• **WHAT THE TASK ASKS**
Reproduce the section of the listing that begins at the line containing "Section 2.8: LDV" and finishes at the line containing "(section 2.2) -/". Include both end lines and nothing beyond them.
Start of INFORMATION PROVIDED
/-! ### Support commands (section 2.4) -/

theorem test_setlo_no_sign_extension :
    Gives (exec (.setlo 7 0xFFFF#16) (State.reset.writeS 7 0xDEADBEEF#32))
      (fun t => t.readS 7 == 0x0000FFFF#32 && t.cmdCnt == 1) = true := by decide

theorem test_sethi_keeps_low_half :
    Gives (exec (.sethi 0 0x0001#16) (State.reset.writeS 0 0x00001234#32))
      (fun t => t.readS 0 == 0x00011234#32) = true := by decide

theorem test_vclr :
    Gives (exec (.vclr 3) ((State.reset.writeV 3 (vec row1)).writeV 4 (vec row2)))
      (fun t => lanes (t.readV 3) == List.replicate 16 0 && t.readV 4 == vec row2) = true := by decide

theorem test_clrst : Gives (exec .clrst State.reset.setTooSmall)
    (fun t => t.readControl 0 == 0 && t.readControl 3 == 1) = true := by decide

/-- `STATUS = 0x0000000A` (halted): CLRST is discarded. -/
theorem test_clrst_discarded_when_halted :
    runCommand 0x04000000#32 (State.reset.raise .illegalCommand 0x24400000#32) =
      .next (State.reset.raise .illegalCommand 0x24400000#32) := rfl

/-! ### Transfers (sections 2.2, 2.4, 2.8) -/

/-- `LDPR R2, S0, S3` with pitch 8: overlapping halves. -/
theorem test_ldpr_pitch_8 :
    Gives (exec (.ldpr 2 0 3) (poke (poke (scalars [0x100, 16, 0x120, 8]) 0x100 row0) 0x110 row1))
      (fun t => lanes (t.readR 2).lo == row0 && lanes (t.readR 2).hi ==
        [0x58, 0xB0, 0x12, 0x7E, 0xF4, 0x74, 0xFE, 0x92, 0x30, 0xD8, 0x8A, 0x46, 0x0C, 0xDC, 0xB6, 0x9A]) = true := by
  decide

/-- The far half of a load at 0xFFFFFFF8 with pitch 16 is read from address 8. -/
theorem test_ldpr_wraps :
    Gives (exec (.ldpr 3 4 1) (poke (scalars [0, 16, 0, 0, 0xFFFFFFF8]) 0 row0))
      (fun t => lanes (t.readR 3).lo == List.replicate 8 0 ++ row0.take 8 &&
        lanes (t.readR 3).hi == row0.drop 8 ++ List.replicate 8 0) = true := by decide

theorem test_ldv_row_2 :
    Gives (exec (.ldv 2 0 1 2) (poke (scalars [0x100, 16]) 0x120 row2))
      (fun t => lanes (t.readV 2) == row2) = true := by decide

/-- Section 2.8: LDV at 0x4FF8 raises a precise `MemError`. -/
theorem test_ldv_memError :
    Gives (exec (.ldv 1 2 1 0) (windowed (scalars [0, 16, 0x4FF8])))
      (fun t => t.readControl 0 == 0x0000000C#32 && t.readControl 1 == 0x11121000#32 &&
        t.readControl 3 == 0 && t.vreg == State.reset.vreg) = true := by decide

/-- `STD V2, S8, S9, 2` writes `0x4020 .. 0x402F`. -/
theorem test_std_row_2 :
    Gives (exec (.std 2 0 1 2) ((scalars [0x4000, 16]).writeV 2 (vec row3)))
      (fun t => peek t 0x4020 16 == row3 && t.mem.length == 16) = true := by decide

/-- `S8 = 0xFFFFFFF0`, pitch 16, row 1: the address wraps to 0. -/
theorem test_std_wraps :
    Gives (exec (.std 2 0 1 1) ((scalars [0xFFFFFFF0, 16]).writeV 2 (vec row3)))
      (fun t => peek t 0 16 == row3 && t.mem.wf) = true := by decide

/-! ### Census lane operations (section 2.2) -/

theorem test_cmppr_bracket : Gives (exec (.cmppr 1 0 1) rows) (fun t => t.readP 1 == 0x0D9F#16) = true ∧
    Gives (exec (.cmppr 2 1 0) rows) (fun t => t.readP 2 == 0x72E2#16) = true := by decide

theorem test_cmppr_self : Gives (exec (.cmppr 0 0 0) rows) (fun t => t.readP 0 == 0x2DAF#16) = true ∧
    Gives (exec (.cmppr 3 1 1) rows) (fun t => t.readP 3 == 0x29A9#16) = true := by decide

theorem test_selb_bit_7 :
    Gives (exec (.selb 1 0 4 7)
        ((State.reset.writeV 0 (vec (List.replicate 8 0xFF))).writeP 4 0xA5C3#16))
      (fun t => lanes (t.readV 1) == [0xFF, 0xFF, 0x7F, 0x7F, 0x7F, 0x7F, 0xFF, 0xFF, 0x80, 0x00, 0x80, 0x00,
        0x00, 0x80, 0x00, 0x80]) = true := by decide

theorem test_trpr : Gives (exec (.trpr 0 1) rows)
    (fun t => t.readR 0 == ⟨vec row0, vec row3⟩ && t.readR 1 == ⟨vec row2, vec row1⟩) = true := by decide

theorem test_trpr_self : Gives (exec (.trpr 1 1) rows) (fun t => t.rreg == rows.rreg) = true := by decide

/-- `ROLL R2, R2, 1` on the register after `ROLL R2, R2, 0`. -/
theorem test_roll_x1 :
    Gives (exec (.roll 2 2 1) (State.reset.writeR 2
        ⟨vec [0x08, 0x1A, 0x36, 0x5C, 0x8C, 0xC6, 0x0A, 0x58, 0xB0, 0x12, 0x7E, 0xF4, 0x74, 0xFE, 0x92, 0x30],
          vec [0x0A, 0x58, 0xB0, 0x12, 0x7E, 0xF4, 0x74, 0xFE, 0x92, 0x30, 0xD8, 0x8A, 0x46, 0x0C, 0xDC, 0xB6]⟩))
      (fun t => lanes (t.readR 2).lo ==
          [0x1A, 0x36, 0x5C, 0x8C, 0xC6, 0x0A, 0x58, 0xB0, 0x12, 0x7E, 0xF4, 0x74, 0xFE, 0x92, 0x30, 0xD8] &&
        lanes (t.readR 2).hi ==
          [0xC6, 0x0A, 0x58, 0xB0, 0x12, 0x7E, 0xF4, 0x74, 0xFE, 0x92, 0x30, 0xD8, 0x8A, 0x46, 0x0C, 0xDC]) = true := by
  decide

/-- `ZIP G1` with `V[4+m].b[i] = 16m + i`. -/
theorem test_zip_G1 :
    Gives (exec (.zip 1) { State.reset with
        vreg := Vector.ofFn fun r => ofBytes fun i => BitVec.ofNat 8 (16 * (r.val % 4) + i) })
      (fun t => wordLanes (t.readV 4) == [0x30201000, 0x31211101, 0x32221202, 0x33231303] &&
        wordLanes (t.readV 7) == [0x3C2C1C0C, 0x3D2D1D0D, 0x3E2E1E0E, 0x3F2F1F0F] &&
        lanes (t.readV 3) == lanes (t.readV 11)) = true := by decide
End of INFORMATION PROVIDED
• **YOUR SOLUTION**
/-- Section 2.8: LDV at 0x4FF8 raises a precise `MemError`. -/
theorem test_ldv_memError :
    Gives (exec (.ldv 1 2 1 0) (windowed (scalars [0, 16, 0x4FF8])))
      (fun t => t.readControl 0 == 0x0000000C#32 && t.readControl 1 == 0x11121000#32 &&
        t.readControl 3 == 0 && t.vreg == State.reset.vreg) = true := by decide

/-- `STD V2, S8, S9, 2` writes `0x4020 .. 0x402F`. -/
theorem test_std_row_2 :
    Gives (exec (.std 2 0 1 2) ((scalars [0x4000, 16]).writeV 2 (vec row3)))
      (fun t => peek t 0x4020 16 == row3 && t.mem.length == 16) = true := by decide

/-- `S8 = 0xFFFFFFF0`, pitch 16, row 1: the address wraps to 0. -/
theorem test_std_wraps :
    Gives (exec (.std 2 0 1 1) ((scalars [0xFFFFFFF0, 16]).writeV 2 (vec row3)))
      (fun t => peek t 0 16 == row3 && t.mem.wf) = true := by decide

/-! ### Census lane operations (section 2.2) -/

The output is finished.